▼
-- ==== Sys2Proof/Tests/Slice0.lean ====
section
/-! SUPPORT. Small tests of the model against the spec's own vectors (95_test_vectors.md) and worked examples, and for every
statement with hypotheses a concrete state and operands that meet them. Every expected value is the spec's. -/

namespace Sys2Proof.Tests

open Sys2Proof.Machine

/-- A classifier with `lt = 500` and `it = 300`, as the vectors have it. -/
def tap (st : ClassState) (cnt : BitVec 16) (start now : Word) : Classifier 32 :=
  { st := st, cnt := cnt, lt := 500, it := 300, tm := ⟨start, now⟩ }

/-- A block with that classifier, all else at reset. -/
def block (st : ClassState) (cnt : BitVec 16) (start now : Word) : State :=
  { State.reset with cls := tap st cnt start now }

/-- A block at reset but for what is presented to it. -/
def fed (feed : List Stimulus) : State := { State.reset with feed := feed }

/-- What a meaning left in the classifier and on the outputs. -/
def tapResult (r : Result) : Option (Classifier 32 × Outputs) :=
  match r with
  | .next s => some (s.cls, s.out)
  | .fault _ => none
  | .refused _ => none

/-- What a meaning left in the codec's registers. -/
def codecResult (r : Result) : Option CodecRegs :=
  match r with
  | .next s => some s.codec
  | .fault _ => none
  | .refused _ => none

/-- No event and no error. -/
def quiet : Outputs := ⟨.none, 0, false⟩

-- WellFormed: an ill-formed operation for each check

/-- ILEN counts a byte that IBUF does not hold (R35). -/
theorem test_wf_refuses_ilen_beyond_ibuf : (Instr.decode [0x30] 2).wf = false := by decide
theorem test_wf_refuses_ilen_beyond_ibuf_cmdkind : (Instr.cmdkind [] 1).wf = false := by decide
/-- IBUF holds 255 bytes at most (R11). -/
theorem test_wf_refuses_256_bytes : (Instr.cmdkind (List.replicate 256 0x30) 4).wf = false := by
  rw [Instr.wf, gbWellFormed, ibufFits, ilenValid, List.length_replicate]; decide
theorem test_wf_accepts_255_bytes : (Instr.decode (List.replicate 255 0x30) 255).wf = true := by
  rw [Instr.wf, gbWellFormed, ibufFits, ilenValid, List.length_replicate]; decide
theorem test_ports_wf_refuses_ilen : Ports.wf { op := 0x11, ibuf := [], ilen := 1 } = false := by decide

-- Decoding: the codes of R72 written bit by bit, with the operands on their ports

theorem test_decode_nop : decode { op := 0b00000000#8 } = .ok .nop := by decide
theorem test_decode_press : decode { op := 0b00000001#8, t := 1000 } = .ok (.press 1000) := by decide
theorem test_decode_release : decode { op := 0b00000010#8, t := 1100 } = .ok (.release 1100) := by decide
theorem test_decode_poll : decode { op := 0b00000011#8, t := 1200 } = .ok (.poll 1200) := by decide
theorem test_decode_enable : decode { op := 0b00000100#8 } = .ok .enable := by decide
theorem test_decode_disable : decode { op := 0b00000101#8 } = .ok .disable := by decide
theorem test_decode_setlt : decode { op := 0b00000110#8, val := 500 } = .ok (.setlt 500) := by decide
theorem test_decode_setit : decode { op := 0b00000111#8, val := 300 } = .ok (.setit 300) := by decide
theorem test_decode_encode : decode { op := 0b00010000#8, cmd := 2, ma := 4, arg := 1 } = .ok (.encode 2 4 1) := by decide
theorem test_decode_decode : decode { op := 0b00010001#8, ibuf := [0x30], ilen := 1 } = .ok (.decode [0x30] 1) := by decide
theorem test_decode_cmdkind : decode { op := 0b00010010#8, ibuf := [0x6F, 0x6E], ilen := 2 } = .ok (.cmdkind [0x6F, 0x6E] 2) := by
  decide
theorem test_decode_match : decode { op := 0b00010011#8, id := 3, ma := 4 } = .ok (.matchId 3 4) := by decide
theorem test_decode_clrbits : decode { op := 0b00010100#8, ma := 0xFF, mb := 0x0F } = .ok (.clrbits 0xFF 0x0F) := by decide
theorem test_decode_selfunmask : decode { op := 0b00010101#8, id := 3, ma := 0x0F } = .ok (.selfunmask 3 0x0F) := by decide
/-- RS-1 to RS-4: the reserved codes at the edges of R76. -/
theorem test_decode_reserved :
    [0x08, 0x0F, 0x16, 0x1F, 0x20, 0xFF].all (fun n => decodeTableWord 8 n = none) = true := by decide

-- The timer (TM-1, TM-4, TM-9 with W = 8, TM-10; the examples of R101 and R103)

theorem test_elapsed_plain : Timer.elapsed 250 (⟨100, 100⟩ : Timer 32) = (150, ⟨100, 250⟩) := by decide
theorem test_elapsed_wrap : Timer.elapsed 0x10 (⟨0xFFFFFF00, 0xFFFFFF00⟩ : Timer 32) = (272, ⟨0, 0x110⟩) := by decide
theorem test_elapsed_wrap_8 : Timer.elapsed 4 (⟨250, 250⟩ : Timer 8) = (10, ⟨0, 10⟩) := by decide
theorem test_elapsed_backwards :
    Timer.elapsed 999 (⟨1000, 1200⟩ : Timer 32) = (0xFFFFFFFF, ⟨0, 0xFFFFFFFF⟩) := by decide
theorem test_mark_all : Timer.markAll 100 (⟨5, 9⟩ : Timer 32) = ⟨100, 100⟩ := by decide
theorem test_mark_last : Timer.markLast (⟨0, 0x110⟩ : Timer 32) = ⟨0x110, 0x110⟩ := by decide

-- The classifier

/-- CL-29. -/
theorem test_nop : tapResult (exec .nop (block .pressed 0 1000 1000)) = some (tap .pressed 0 1000 1000, quiet) := by decide
/-- RS-5: NOP clears `err`. -/
theorem test_nop_clears_err :
    tapResult (exec .nop { State.reset with out := ⟨.none, 0, true⟩ }) = some (Classifier.reset 32, quiet) := by decide
/-- CL-1. -/
theorem test_press_idle :
    tapResult (exec (.press 1000) (block .idle 0 0 0)) = some (tap .pressed 0 1000 1000, quiet) := by decide
/-- CL-11: the ignored press refreshes the timer. -/
theorem test_press_ignored :
    tapResult (exec (.press 1400) (block .released 1 1100 1100)) = some (tap .released 1 1100 1400, quiet) := by decide
/-- CL-6: held exactly `lt` is long. -/
theorem test_release_long :
    tapResult (exec (.release 1500) (block .pressed 0 1000 1000)) =
      some (tap .idle 0 1000 1500, ⟨.long, 0, false⟩) := by decide
/-- CL-24: the count saturates. -/
theorem test_release_saturates :
    tapResult (exec (.release 1100) (block .pressed 65535 1000 1000)) = some (tap .released 65535 1100 1100, quiet) := by decide
/-- CL-13: the window closes at exactly `it`. -/
theorem test_poll_ends :
    tapResult (exec (.poll 1400) (block .released 1 1100 1100)) =
      some (tap .idle 0 1100 1400, ⟨.short, 1, false⟩) := by decide
/-- CL-26: a wrap seen inside the window. -/
theorem test_poll_wrap :
    tapResult (exec (.poll 0x10) (block .released 1 0xFFFFFF00 0xFFFFFF00)) = some (tap .released 1 0 272, quiet) := by decide
/-- CL-19. -/
theorem test_enable : tapResult (exec .enable (block .disabled 0 0 0)) = some (tap .idle 0 0 0, quiet) := by decide
/-- CL-20. -/
theorem test_enable_keeps_sequence :
    tapResult (exec .enable (block .released 2 1100 1100)) = some (tap .released 2 1100 1100, quiet) := by decide
/-- CL-21. -/
theorem test_disable :
    tapResult (exec .disable (block .released 2 1100 1100)) = some (tap .disabled 0 1100 1100, quiet) := by decide
/-- CL-22. -/
theorem test_setlt :
    tapResult (exec (.setlt 100) (block .pressed 0 1000 1000)) =
      some ({ tap .pressed 0 1000 1000 with lt := 100 }, quiet) := by decide
/-- CL-30. -/
theorem test_setit :
    tapResult (exec (.setit 50) (block .released 1 1100 1100)) =
      some ({ tap .released 1 1100 1100 with it := 50 }, quiet) := by decide

-- The codec

/-- EN-3: the first digit is the top nibble, digits lowercase. -/
theorem test_encode :
    codecResult (exec (.encode 1 0x0123456789ABCDEF 0) State.reset) =
      some { CodecRegs.reset with
        obuf := [0x66, 0x6C, 0x74, 0x2F, 0x30, 0x78, 0x30, 0x31, 0x32, 0x33, 0x34, 0x35, 0x36, 0x37, 0x38, 0x39,
          0x61, 0x62, 0x63, 0x64, 0x65, 0x66, 0x2F, 0x30],
        olen := 24 } := by decide
/-- EN-4. -/
theorem test_encode_no_name :
    tapResult (exec (.encode 3 5 5) State.reset) = some (Classifier.reset 32, ⟨.none, 0, true⟩) := by decide
/-- DE-10: `0x0000000000000004/70000`, the count modulo `2^16`. -/
theorem test_decode_body :
    codecResult (exec (.decode ([0x30, 0x78] ++ List.replicate 15 0x30 ++ [0x34, 0x2F, 0x37, 0x30, 0x30, 0x30, 0x30]) 24)
        State.reset) =
      some { CodecRegs.reset with rValid := true, rMask := 4, rArg := 4464 } := by decide
/-- DE-8 and DE-12 together: `zz0000000000000004#12x`, unchecked bytes and a malformed count. -/
theorem test_decode_malformed :
    codecResult (exec (.decode ([0x7A, 0x7A] ++ List.replicate 15 0x30 ++ [0x34, 0x23, 0x31, 0x32, 0x78]) 22) State.reset) =
      some { CodecRegs.reset with rValid := true, rMask := 4 } := by decide
/-- CK-3. -/
theorem test_cmdkind :
    codecResult (exec (.cmdkind [0x66, 0x6C, 0x74, 0x2F] 4) State.reset) = some { CodecRegs.reset with rCmd := 1 } := by decide
/-- CK-7: byte 3 is not the separator. -/
theorem test_cmdkind_no_slash :
    codecResult (exec (.cmdkind [0x66, 0x73, 0x74, 0x78] 4) State.reset) = some { CodecRegs.reset with rCmd := 3 } := by decide
/-- MA-4. -/
theorem test_match_id_64_top_bit :
    codecResult (exec (.matchId 64 0x8000000000000000) State.reset) = some { CodecRegs.reset with rBool := true } := by decide
/-- MA-6. -/
theorem test_match_id_above_range :
    codecResult (exec (.matchId 65 0xFFFFFFFFFFFFFFFF) State.reset) = some CodecRegs.reset := by decide
/-- CB-2. -/
theorem test_clrbits :
    codecResult (exec (.clrbits 0x1B 0xE) State.reset) = some { CodecRegs.reset with rMask := 0x11 } := by decide
/-- SU-2. -/
theorem test_selfunmask :
    codecResult (exec (.selfunmask 3 0x1F) State.reset) = some { CodecRegs.reset with rMask := 0x1B } := by decide
/-- SU-5. -/
theorem test_selfunmask_64 :
    codecResult (exec (.selfunmask 64 0xFFFFFFFFFFFFFFFF) State.reset) =
      some { CodecRegs.reset with rMask := 0x7FFFFFFFFFFFFFFF } := by decide

-- The step

/-- RS-1. -/
theorem test_step_reserved :
    tapResult (step { block .idle 0 1000 1000 with feed := [.op { op := 0x08 }] }) =
      some (tap .idle 0 1000 1000, ⟨.none, 0, true⟩) := by decide
/-- RS-7: Disabled absorbs right after reset. -/
theorem test_step_press_after_reset :
    tapResult (step (State.reset.withFetchWord 8 0x01)) = some (Classifier.reset 32, quiet) := by decide
/-- The assembler refuses a value that does not fit its port (R6, R85). -/
theorem test_assemble_refuses_wide_id : assembleLine "MATCH 128, 0x4".toList = none := by decide
/-- A byte written `\xHH` (R85). -/
theorem test_assemble_byte : assembleLine "CMDKIND \"a\\x0A\"".toList = some [encode (.cmdkind [0x61, 0x0A] 2)] := by decide

-- Witnesses: concrete states and operands that meet the hypotheses of a statement, a part for each clause

theorem witness_StepRunsTheDecodedOperation :
    (fed [.op { op := 0x01, t := 5 }]).feed = .op { op := 0x01, t := 5 } :: [] ∧
      decode { op := 0x01, t := 5 } = .ok (.press 5) := by decide

theorem witness_ReservedCodesSetErrAndChangeNothingElse :
    (fed [.op { op := 0x08 }]).feed = .op { op := 0x08 } :: [] ∧
      IsReserved 0x08 ∧ IsReserved 0x0F ∧ IsReserved 0x16 ∧ IsReserved 0x1F ∧ IsReserved 0x20 ∧ IsReserved 0xFF := by decide

theorem witness_StepWaitsWhenNothingIsPresented : (block .pressed 1 2 3).feed = [] := by decide

theorem witness_ResetStimulusRestoresEveryRegister : (fed [.reset, .reset]).feed = .reset :: [.reset] := by decide

theorem witness_DecodingFollowsTheOpcodeMap :
    (∀ n : Fin 8, ¬ IsReserved (BitVec.ofNat 8 n)) ∧ (∀ n : Fin 6, ¬ IsReserved (BitVec.ofNat 8 (0x10 + n))) ∧
      IsReserved 0x08 ∧ IsReserved 0x16 ∧ IsReserved 0x20 := by decide

theorem witness_DecodeAndEncodeAgree : decode { op := 0x14, ma := 0xFF, mb := 0x0F, t := 7 } = .ok (.clrbits 0xFF 0x0F) := by
  decide

theorem witness_PortsOutsideTheFormatHaveNoEffect :
    SameReadPorts { op := 0x01, t := 5, ma := 1 } { op := 0x01, t := 5, ma := 2 } ∧
      ¬ SameReadPorts { op := 0x01, t := 5 } { op := 0x01, t := 6 } := by decide

theorem witness_BytesBeyondIlenAreNeverRead :
    (1 : Byte).toNat ≤ [0x30#8, 0x31].length ∧ (1 : Byte).toNat ≤ [0x30#8].length ∧
      [0x30#8, 0x31].take (1 : Byte).toNat = [0x30#8].take (1 : Byte).toNat := by decide

theorem witness_FeedRunsInOrder : (fed [.op (encode .enable), .reset]).feed = presentAll [.enable] ++ [.reset] := by decide

theorem witness_MarkAllMarkLastAndDelta : (⟨1000, 1250⟩ : Timer 32).start ≤ (⟨1000, 1250⟩ : Timer 32).now := by decide

theorem witness_TimerMarkNowCorrectsOneWrap :
    (0x10 : BitVec 32) < (⟨0xFFFFFF00, 0⟩ : Timer 32).start ∧ (⟨5, 0⟩ : Timer 32).start ≤ (5 : BitVec 32) := by decide

theorem witness_ElapsedIsExactUnderOneWrap : (0 : Nat) ≤ 2 ^ 0 - 1 ∧ 255 ≤ 2 ^ 8 - 1 := by decide

theorem witness_SecondReadAfterAWrapMeasuresFromZero : (0x10 : BitVec 32) < 0xFFFFFF00 := by decide

/-- The codes in the first clauses of NopOnlyClearsTheOutputs, DisableDiscardsTheSequence and ThresholdsAreWrittenInEveryState. -/
theorem witness_NopOnlyClearsTheOutputs : (encode .nop).op = 0x00 := by decide
theorem witness_DisableDiscardsTheSequence : (encode .disable).op = 0x05 := by decide
theorem witness_ThresholdsAreWrittenInEveryState : (encode (.setlt 1)).op = 0x06 ∧ (encode (.setit 1)).op = 0x07 := by decide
▲
What you have to do:
Print exactly the lines of the listing above starting at the line containing "def tapResult (r" and ending at the line containing "hold (R35). -/", both included.

Answer to this problem:
def tapResult (r : Result) : Option (Classifier 32 × Outputs) :=
  match r with
  | .next s => some (s.cls, s.out)
  | .fault _ => none
  | .refused _ => none

/-- What a meaning left in the codec's registers. -/
def codecResult (r : Result) : Option CodecRegs :=
  match r with
  | .next s => some s.codec
  | .fault _ => none
  | .refused _ => none

/-- No event and no error. -/
def quiet : Outputs := ⟨.none, 0, false⟩

-- WellFormed: an ill-formed operation for each check

/-- ILEN counts a byte that IBUF does not hold (R35). -/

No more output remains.